# The input:
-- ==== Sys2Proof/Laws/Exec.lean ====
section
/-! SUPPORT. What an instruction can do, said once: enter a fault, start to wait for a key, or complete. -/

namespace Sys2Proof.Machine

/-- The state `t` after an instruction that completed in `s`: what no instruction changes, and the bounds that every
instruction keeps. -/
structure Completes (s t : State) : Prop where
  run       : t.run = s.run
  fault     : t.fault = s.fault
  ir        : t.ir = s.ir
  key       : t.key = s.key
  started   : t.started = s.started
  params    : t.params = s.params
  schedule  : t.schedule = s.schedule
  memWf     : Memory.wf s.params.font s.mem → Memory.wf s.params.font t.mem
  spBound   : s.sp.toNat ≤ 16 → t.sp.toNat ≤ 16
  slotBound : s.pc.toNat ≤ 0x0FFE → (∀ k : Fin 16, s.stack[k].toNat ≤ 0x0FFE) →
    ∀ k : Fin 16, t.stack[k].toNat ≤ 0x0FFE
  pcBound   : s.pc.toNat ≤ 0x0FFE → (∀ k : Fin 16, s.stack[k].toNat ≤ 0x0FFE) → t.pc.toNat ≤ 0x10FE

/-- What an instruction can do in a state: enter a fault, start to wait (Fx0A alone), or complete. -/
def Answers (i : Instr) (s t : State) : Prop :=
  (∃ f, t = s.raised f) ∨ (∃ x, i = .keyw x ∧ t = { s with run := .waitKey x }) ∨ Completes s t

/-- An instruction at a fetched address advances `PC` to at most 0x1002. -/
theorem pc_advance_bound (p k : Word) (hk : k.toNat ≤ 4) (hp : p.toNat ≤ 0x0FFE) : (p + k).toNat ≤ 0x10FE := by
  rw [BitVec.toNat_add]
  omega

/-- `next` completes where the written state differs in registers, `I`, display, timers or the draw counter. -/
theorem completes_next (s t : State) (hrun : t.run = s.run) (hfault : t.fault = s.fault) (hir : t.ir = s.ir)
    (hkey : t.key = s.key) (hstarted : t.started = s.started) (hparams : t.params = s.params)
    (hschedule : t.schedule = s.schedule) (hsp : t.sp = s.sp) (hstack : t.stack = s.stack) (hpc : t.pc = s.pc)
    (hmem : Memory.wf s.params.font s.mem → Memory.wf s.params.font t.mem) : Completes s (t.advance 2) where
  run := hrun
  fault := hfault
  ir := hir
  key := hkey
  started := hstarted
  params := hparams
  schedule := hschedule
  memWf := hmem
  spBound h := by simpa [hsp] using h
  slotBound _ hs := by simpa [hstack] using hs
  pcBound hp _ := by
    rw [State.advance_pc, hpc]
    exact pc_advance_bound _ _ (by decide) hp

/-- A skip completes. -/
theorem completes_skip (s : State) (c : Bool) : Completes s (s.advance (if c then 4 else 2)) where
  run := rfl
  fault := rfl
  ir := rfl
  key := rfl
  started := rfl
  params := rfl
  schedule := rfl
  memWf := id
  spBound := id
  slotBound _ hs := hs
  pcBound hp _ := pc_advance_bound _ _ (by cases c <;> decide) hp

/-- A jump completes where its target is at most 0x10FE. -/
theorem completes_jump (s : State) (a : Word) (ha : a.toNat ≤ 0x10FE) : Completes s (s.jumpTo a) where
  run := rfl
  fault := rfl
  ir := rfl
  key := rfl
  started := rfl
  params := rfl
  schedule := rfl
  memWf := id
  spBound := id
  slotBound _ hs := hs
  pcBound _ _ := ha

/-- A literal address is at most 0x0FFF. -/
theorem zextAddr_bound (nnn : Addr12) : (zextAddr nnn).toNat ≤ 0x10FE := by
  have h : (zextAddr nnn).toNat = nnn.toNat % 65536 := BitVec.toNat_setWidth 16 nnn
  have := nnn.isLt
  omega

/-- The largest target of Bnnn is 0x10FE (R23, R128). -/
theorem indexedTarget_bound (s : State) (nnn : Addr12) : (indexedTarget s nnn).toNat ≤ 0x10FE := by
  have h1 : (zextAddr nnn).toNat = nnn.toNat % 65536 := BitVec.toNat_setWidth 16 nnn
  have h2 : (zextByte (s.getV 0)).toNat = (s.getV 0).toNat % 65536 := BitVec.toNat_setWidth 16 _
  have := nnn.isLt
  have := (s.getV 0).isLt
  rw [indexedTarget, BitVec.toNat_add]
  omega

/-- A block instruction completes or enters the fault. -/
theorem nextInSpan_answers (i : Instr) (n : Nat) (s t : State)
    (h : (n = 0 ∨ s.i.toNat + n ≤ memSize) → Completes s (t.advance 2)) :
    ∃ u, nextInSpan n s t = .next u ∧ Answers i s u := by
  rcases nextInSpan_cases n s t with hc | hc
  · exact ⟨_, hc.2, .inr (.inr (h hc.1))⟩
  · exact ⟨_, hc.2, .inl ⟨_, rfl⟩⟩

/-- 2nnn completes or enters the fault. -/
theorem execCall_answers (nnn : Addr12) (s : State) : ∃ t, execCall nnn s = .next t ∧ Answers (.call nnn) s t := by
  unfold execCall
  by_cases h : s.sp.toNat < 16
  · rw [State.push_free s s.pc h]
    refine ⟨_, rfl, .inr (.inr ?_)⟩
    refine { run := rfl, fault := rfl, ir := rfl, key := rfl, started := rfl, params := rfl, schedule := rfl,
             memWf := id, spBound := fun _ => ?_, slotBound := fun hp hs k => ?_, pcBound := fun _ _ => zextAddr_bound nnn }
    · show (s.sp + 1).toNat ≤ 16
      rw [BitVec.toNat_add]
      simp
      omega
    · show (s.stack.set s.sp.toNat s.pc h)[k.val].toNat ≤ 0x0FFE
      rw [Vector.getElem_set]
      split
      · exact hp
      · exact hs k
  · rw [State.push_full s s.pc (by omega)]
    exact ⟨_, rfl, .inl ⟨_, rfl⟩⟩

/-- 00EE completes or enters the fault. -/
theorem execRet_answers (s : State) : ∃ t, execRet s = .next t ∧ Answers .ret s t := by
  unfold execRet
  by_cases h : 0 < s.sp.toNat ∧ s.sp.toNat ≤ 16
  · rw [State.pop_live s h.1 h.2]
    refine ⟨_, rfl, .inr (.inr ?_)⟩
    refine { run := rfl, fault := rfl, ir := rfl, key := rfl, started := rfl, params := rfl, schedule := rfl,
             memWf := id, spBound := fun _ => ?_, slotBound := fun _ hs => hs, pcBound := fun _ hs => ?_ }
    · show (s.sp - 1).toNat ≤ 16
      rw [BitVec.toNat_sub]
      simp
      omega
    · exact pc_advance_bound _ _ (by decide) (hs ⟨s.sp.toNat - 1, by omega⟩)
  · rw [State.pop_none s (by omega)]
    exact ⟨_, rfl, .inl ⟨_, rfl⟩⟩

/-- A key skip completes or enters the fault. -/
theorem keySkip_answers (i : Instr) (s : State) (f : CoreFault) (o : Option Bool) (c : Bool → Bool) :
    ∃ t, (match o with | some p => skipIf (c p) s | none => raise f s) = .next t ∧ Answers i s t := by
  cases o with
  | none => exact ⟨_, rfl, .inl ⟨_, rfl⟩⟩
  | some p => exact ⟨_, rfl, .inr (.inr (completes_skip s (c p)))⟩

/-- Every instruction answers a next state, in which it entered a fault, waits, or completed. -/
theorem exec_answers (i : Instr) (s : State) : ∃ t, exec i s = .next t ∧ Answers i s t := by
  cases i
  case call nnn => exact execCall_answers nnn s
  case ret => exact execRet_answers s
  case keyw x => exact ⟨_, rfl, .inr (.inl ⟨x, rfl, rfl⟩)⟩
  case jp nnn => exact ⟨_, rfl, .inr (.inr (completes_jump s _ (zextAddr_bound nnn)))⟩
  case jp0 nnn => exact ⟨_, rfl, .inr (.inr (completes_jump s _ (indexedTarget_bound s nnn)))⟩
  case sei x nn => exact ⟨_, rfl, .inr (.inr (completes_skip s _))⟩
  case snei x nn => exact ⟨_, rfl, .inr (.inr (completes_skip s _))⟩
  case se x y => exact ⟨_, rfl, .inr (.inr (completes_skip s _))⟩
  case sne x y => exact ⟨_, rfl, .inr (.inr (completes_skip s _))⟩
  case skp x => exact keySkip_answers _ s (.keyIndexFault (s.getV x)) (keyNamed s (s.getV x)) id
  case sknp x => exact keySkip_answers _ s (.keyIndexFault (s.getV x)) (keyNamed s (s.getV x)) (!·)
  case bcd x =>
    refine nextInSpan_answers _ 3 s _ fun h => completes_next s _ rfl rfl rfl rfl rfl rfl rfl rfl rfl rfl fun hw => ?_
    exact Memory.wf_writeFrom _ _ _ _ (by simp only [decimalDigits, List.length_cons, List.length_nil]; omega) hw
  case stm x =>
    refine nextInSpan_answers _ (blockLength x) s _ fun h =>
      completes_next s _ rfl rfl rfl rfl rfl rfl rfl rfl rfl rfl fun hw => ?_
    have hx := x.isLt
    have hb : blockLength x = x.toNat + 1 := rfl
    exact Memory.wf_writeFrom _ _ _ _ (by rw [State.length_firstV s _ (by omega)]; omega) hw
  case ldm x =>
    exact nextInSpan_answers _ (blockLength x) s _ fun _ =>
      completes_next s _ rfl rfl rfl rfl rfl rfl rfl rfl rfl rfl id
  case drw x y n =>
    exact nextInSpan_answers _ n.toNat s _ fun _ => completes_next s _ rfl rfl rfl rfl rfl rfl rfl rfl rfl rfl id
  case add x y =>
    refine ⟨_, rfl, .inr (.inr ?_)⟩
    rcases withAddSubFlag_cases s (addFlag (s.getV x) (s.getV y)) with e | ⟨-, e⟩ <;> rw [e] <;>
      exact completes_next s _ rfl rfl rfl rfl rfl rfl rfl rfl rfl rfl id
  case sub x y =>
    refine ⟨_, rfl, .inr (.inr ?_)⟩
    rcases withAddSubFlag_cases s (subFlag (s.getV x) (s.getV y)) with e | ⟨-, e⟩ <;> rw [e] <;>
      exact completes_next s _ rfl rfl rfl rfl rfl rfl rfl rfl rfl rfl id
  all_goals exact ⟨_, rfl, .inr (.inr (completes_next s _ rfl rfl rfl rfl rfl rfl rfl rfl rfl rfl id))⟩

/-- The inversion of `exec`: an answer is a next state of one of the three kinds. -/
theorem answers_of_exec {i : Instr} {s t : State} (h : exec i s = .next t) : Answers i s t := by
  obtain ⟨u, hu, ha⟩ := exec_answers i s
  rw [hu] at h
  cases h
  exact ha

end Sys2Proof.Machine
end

* * *

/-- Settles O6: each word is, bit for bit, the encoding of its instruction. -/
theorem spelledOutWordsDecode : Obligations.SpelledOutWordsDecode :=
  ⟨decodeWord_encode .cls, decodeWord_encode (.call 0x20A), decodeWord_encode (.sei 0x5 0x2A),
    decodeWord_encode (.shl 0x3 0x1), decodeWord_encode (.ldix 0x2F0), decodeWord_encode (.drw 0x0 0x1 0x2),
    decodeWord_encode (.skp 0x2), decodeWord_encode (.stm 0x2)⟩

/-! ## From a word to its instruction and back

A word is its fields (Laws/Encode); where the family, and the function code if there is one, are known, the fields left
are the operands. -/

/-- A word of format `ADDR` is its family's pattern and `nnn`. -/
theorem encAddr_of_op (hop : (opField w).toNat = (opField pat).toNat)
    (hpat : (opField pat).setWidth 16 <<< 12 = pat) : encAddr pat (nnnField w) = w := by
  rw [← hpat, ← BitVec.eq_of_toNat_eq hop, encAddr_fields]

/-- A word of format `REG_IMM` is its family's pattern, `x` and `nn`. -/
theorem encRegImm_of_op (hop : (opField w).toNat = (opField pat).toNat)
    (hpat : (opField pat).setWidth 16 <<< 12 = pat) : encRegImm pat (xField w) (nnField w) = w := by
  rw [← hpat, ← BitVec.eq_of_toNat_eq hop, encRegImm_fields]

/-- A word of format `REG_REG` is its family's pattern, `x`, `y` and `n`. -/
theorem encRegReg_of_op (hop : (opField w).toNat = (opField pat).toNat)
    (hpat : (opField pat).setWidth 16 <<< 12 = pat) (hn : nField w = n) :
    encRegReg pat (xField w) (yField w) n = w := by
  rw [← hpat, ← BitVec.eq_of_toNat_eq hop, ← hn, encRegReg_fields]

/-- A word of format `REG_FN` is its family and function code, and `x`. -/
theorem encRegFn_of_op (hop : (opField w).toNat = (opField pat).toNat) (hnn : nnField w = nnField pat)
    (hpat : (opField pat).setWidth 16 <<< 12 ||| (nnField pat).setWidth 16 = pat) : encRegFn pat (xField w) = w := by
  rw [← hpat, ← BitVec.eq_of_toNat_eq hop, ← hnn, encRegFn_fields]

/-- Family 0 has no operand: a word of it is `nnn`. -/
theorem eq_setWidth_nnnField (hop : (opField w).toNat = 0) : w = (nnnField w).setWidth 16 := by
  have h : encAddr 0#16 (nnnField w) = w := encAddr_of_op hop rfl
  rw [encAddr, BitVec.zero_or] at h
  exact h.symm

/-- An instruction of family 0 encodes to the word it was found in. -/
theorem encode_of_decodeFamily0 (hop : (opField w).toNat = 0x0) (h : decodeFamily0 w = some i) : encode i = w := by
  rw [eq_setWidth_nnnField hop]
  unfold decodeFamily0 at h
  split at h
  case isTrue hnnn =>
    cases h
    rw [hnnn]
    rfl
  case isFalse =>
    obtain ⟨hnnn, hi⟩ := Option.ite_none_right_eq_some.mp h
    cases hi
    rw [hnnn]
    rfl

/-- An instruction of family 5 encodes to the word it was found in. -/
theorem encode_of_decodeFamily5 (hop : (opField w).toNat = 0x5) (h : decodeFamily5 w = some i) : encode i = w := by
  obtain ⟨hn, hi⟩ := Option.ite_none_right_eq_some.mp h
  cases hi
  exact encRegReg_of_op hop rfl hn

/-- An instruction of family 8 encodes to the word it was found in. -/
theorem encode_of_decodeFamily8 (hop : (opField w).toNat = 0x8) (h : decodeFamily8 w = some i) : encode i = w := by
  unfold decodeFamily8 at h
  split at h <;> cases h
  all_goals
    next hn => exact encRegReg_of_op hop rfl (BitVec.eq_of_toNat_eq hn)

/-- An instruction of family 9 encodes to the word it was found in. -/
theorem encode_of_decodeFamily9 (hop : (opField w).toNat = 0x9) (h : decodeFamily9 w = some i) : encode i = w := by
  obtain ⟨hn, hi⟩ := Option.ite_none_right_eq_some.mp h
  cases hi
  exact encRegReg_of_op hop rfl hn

--

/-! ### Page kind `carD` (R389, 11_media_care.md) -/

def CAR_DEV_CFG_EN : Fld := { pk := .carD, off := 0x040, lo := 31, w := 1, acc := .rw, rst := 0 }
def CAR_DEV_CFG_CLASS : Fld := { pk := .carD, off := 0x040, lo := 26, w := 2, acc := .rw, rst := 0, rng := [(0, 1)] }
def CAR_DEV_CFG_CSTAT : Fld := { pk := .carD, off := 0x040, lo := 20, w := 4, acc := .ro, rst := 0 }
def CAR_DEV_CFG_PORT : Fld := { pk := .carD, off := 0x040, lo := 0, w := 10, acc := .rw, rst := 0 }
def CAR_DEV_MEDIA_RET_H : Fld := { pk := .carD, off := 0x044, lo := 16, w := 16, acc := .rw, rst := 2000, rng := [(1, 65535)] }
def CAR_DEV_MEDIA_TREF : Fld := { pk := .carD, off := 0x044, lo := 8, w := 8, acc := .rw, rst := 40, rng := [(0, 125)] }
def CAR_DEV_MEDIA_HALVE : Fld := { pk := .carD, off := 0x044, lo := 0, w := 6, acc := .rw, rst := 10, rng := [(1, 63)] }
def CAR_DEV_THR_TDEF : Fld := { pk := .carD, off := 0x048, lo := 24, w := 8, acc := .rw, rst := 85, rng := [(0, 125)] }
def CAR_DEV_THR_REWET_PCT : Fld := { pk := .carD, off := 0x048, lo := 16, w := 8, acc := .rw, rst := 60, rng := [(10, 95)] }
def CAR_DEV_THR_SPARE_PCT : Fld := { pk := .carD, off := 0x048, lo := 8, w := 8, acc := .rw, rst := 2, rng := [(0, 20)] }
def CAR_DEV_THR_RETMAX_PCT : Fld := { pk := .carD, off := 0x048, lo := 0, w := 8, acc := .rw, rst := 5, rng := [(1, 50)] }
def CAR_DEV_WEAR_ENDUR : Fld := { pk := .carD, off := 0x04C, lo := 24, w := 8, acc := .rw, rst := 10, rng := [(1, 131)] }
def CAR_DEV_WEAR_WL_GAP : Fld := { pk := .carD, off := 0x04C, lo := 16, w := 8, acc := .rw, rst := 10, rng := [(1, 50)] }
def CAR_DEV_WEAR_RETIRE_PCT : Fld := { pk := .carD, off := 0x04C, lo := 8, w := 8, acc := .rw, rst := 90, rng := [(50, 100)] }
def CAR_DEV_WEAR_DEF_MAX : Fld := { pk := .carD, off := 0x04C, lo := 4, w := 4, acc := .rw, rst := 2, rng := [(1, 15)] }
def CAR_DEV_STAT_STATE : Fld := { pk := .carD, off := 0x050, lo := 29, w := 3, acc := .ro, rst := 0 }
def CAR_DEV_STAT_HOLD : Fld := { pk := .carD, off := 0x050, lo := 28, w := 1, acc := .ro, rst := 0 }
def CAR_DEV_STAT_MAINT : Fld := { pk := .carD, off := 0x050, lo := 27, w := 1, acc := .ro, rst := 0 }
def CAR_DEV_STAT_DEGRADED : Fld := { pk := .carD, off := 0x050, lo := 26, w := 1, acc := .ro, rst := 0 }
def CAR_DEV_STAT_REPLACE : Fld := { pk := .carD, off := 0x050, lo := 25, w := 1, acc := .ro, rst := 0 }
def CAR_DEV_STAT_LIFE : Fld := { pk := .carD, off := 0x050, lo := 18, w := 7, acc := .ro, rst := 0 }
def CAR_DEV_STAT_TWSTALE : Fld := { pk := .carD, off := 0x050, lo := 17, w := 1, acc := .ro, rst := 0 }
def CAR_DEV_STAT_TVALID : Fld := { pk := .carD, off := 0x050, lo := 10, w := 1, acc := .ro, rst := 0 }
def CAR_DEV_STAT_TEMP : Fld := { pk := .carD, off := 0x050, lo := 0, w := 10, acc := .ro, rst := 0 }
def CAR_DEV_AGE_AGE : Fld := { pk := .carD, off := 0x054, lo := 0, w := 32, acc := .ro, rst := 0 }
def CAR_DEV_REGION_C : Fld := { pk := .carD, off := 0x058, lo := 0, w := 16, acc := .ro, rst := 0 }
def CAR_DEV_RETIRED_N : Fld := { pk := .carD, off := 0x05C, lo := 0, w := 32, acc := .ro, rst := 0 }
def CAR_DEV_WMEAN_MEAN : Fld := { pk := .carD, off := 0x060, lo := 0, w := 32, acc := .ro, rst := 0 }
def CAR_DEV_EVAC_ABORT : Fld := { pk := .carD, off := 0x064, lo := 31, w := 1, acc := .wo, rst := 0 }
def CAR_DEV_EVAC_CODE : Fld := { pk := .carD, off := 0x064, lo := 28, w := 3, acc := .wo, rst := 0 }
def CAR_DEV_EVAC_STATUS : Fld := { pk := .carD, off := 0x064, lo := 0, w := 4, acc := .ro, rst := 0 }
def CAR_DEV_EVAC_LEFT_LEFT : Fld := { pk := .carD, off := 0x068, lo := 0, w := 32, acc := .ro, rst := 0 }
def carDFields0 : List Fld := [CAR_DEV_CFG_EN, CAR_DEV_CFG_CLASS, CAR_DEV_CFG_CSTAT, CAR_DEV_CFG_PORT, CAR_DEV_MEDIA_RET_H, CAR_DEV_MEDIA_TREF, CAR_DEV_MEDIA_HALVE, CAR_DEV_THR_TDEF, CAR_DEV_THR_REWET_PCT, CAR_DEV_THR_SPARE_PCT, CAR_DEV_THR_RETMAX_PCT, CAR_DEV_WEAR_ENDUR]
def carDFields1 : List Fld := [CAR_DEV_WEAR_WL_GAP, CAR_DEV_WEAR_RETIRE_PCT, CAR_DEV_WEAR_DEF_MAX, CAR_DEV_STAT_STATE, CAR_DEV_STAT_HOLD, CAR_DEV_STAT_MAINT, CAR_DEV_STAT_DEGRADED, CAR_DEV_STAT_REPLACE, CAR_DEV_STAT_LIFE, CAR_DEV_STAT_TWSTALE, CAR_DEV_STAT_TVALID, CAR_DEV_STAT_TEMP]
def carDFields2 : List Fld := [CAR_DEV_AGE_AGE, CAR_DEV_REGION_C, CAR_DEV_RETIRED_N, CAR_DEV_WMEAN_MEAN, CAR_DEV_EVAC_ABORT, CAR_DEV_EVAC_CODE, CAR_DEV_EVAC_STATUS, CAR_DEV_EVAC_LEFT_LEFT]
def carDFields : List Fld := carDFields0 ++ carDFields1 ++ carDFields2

# Problem requirements:
Please give an exact copy of the lines above, beginning with the line containing "- 1).toNat ≤ 16" and running through the line containing "skip completes or enters the fault. -/", and of no other lines.

# Result for this exercise:
    · show (s.sp - 1).toNat ≤ 16
      rw [BitVec.toNat_sub]
      simp
      omega
    · exact pc_advance_bound _ _ (by decide) (hs ⟨s.sp.toNat - 1, by omega⟩)
  · rw [State.pop_none s (by omega)]
    exact ⟨_, rfl, .inl ⟨_, rfl⟩⟩

/-- A key skip completes or enters the fault. -/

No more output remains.